Issue 2: Whether the matters pleaded in paragraphs 8(1)-(4) in the Statement of Case gives

rise to express or implied terms in the ITT

45. From the analysis above there is no room for the implication of the term to provide reasons

as articulated in paragraph 8(4) of the Statement of Case or as a component of the duty to act

in good faith. There is no room for implying the term as set out in para 8 (a) of the Statement

of Case.

46. An obligation to act in good faith as pleaded in paragraphs 8(1) to (3) of the Statement of

Case for the reasons explained above is unhelpful unless there is in the contract a specific

obligation which founds the cause of action for breach of contract of the failure to provide

sufficient or detailed reasons.

47. I have resolved these preliminary issues against the Claimant and accordingly as a

consequence, I agree with the submissions of the Defendant that the claim as pleaded must be

dismissed.
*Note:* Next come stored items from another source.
-- ==== Sys2Proof/Machine/Replay.lean ====
section
/-! DEFINITION. The replay of held commands after a level 2 recovery (R88). -/

namespace Sys2Proof.Machine

/-- The state an outcome goes on in. -/
def State.onward (s : State) : Host.Outcome State Fault Refusal → State
  | .next t => t
  | _ => s

/-- Run a held command again from the start; an asynchronous event request waits as before. -/
def State.replay (s : State) (i : Instr) : State :=
  match i with
  | .createIoSq h a b c d => s.onward (execCreateIoSq h a b c d s)
  | .createIoCq h a b c d => s.onward (execCreateIoCq h a b c d s)
  | .deleteIoSq h a => s.onward (execDeleteIoSq h a s)
  | .deleteIoCq h a => s.onward (execDeleteIoCq h a s)
  | .getLogPage h a b c d => s.onward (execGetLogPage h a b c d s)
  | .identify h a b => s.onward (execIdentify h a b s)
  | .abort h a b => s.onward (execAbort h a b s)
  | .setFeaturesArbitration h a => s.onward (execSetFeaturesArbitration h a s)
  | .setFeaturesPowerManagement h a => s.onward (execSetFeaturesPowerManagement h a s)
  | .setFeaturesTempThreshold h a b c => s.onward (execSetFeaturesTempThreshold h a b c s)
  | .setFeaturesErrorRecovery h a => s.onward (execSetFeaturesErrorRecovery h a s)
  | .setFeaturesWriteCache h a b => s.onward (execSetFeaturesWriteCache h a b s)
  | .setFeaturesNumberOfQueues h a b => s.onward (execSetFeaturesNumberOfQueues h a b s)
  | .setFeaturesInterruptCoalescing h a b => s.onward (execSetFeaturesInterruptCoalescing h a b s)
  | .setFeaturesInterruptVector h a b => s.onward (execSetFeaturesInterruptVector h a b s)
  | .setFeaturesWriteAtomicity h a => s.onward (execSetFeaturesWriteAtomicity h a s)
  | .setFeaturesAsyncEventConfig h a => s.onward (execSetFeaturesAsyncEventConfig h a s)
  | .setFeaturesApst h a b c d => s.onward (execSetFeaturesApst h a b c d s)
  | .setFeaturesHostMemoryBuffer h a b => s.onward (execSetFeaturesHostMemoryBuffer h a b s)
  | .setFeaturesThermalManagement h a b => s.onward (execSetFeaturesThermalManagement h a b s)
  | .getFeatures h a => s.onward (execGetFeatures h a s)
  | .namespaceCreate h a b => s.onward (execNamespaceCreate h a b s)
  | .namespaceDelete h a => s.onward (execNamespaceDelete h a s)
  | .namespaceAttachment h a b => s.onward (execNamespaceAttachment h a b s)
  | .firmwareImageDownload h a b c => s.onward (execFirmwareImageDownload h a b c s)
  | .firmwareCommit h a b c => s.onward (execFirmwareCommit h a b c s)
  | .formatNvm h a b c => s.onward (execFormatNvm h a b c s)
  | .sanitizeCryptoErase h => s.onward (execSanitizeCryptoErase h s)
  | .sanitizeBlockErase h => s.onward (execSanitizeBlockErase h s)
  | .sanitizeExitFailureMode h => s.onward (execSanitizeExitFailureMode h s)
  | .securityReceiveProtocols h => s.onward (execSecurityReceiveProtocols h s)
  | .securitySet h a b c d x y => s.onward (execSecuritySet h a b c d x y s)
  | .securityLock h a => s.onward (execSecurityLock h a s)
  | .securityUnlock h a b c d => s.onward (execSecurityUnlock h a b c d s)
  | .securityStatus h => s.onward (execSecurityStatus h s)
  | .consoleSend h a b => s.onward (execConsoleSend h a b s)
  | .consoleReceive h a => s.onward (execConsoleReceive h a s)
  | .flush h a => s.onward (execFlush h a s)
  | .write h a b c d x => s.onward (execWrite h a b c d x s)
  | .read h a b c => s.onward (execRead h a b c s)
  | .writeZeroes h a b c => s.onward (execWriteZeroes h a b c s)
  | .datasetManagement h a b c => s.onward (execDatasetManagement h a b c s)
  | .verify h a b c => s.onward (execVerify h a b c s)
  | .secureDeallocate h a b => s.onward (execSecureDeallocate h a b s)
  | _ => s

/-- A held command that an Abort names completes with Command Abort Requested, and the Abort with it; it is not replayed. -/
def State.abortHeld (s : State) (x : Hdr × Hdr) : State := if (s.front.ctx? x.2).isSome then (s.done x.2 .aborted).good x.1 else s.good x.1

/-- COMMAND_REPLAY (R88): once the device serves again, every held command whose contents were fetched runs again, in the order of
fetching. -/
def execCommandReplay (s : State) : Host.Outcome State Fault Refusal :=
  .next (if s.front.held && !s.inReset && (s.map.mounted || s.isSt .recovery) then
      let s1 : State := { s with front := { s.front with held := false, aborts := [] } }
      let s2 : State := s.front.aborts.foldl State.abortHeld s1
      (s2.front.ctxs.filterMap fun (c : Ctx) => c.cmd).foldl State.replay s2
    else s)

end Sys2Proof.Machine
end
In any event, properly read the letter issued by the Defendant does state clearly

the reasons for the rejection of the tender on its inability to agree cost and price. To insist on

something more simply goes beyond what both parties had intended in agreeing on this

preliminary tendering process.

Conclusion

48. The claim is dismissed with half of the Defendant’s costs to be paid by the Claimant to be

quantified by this Court in default of agreement.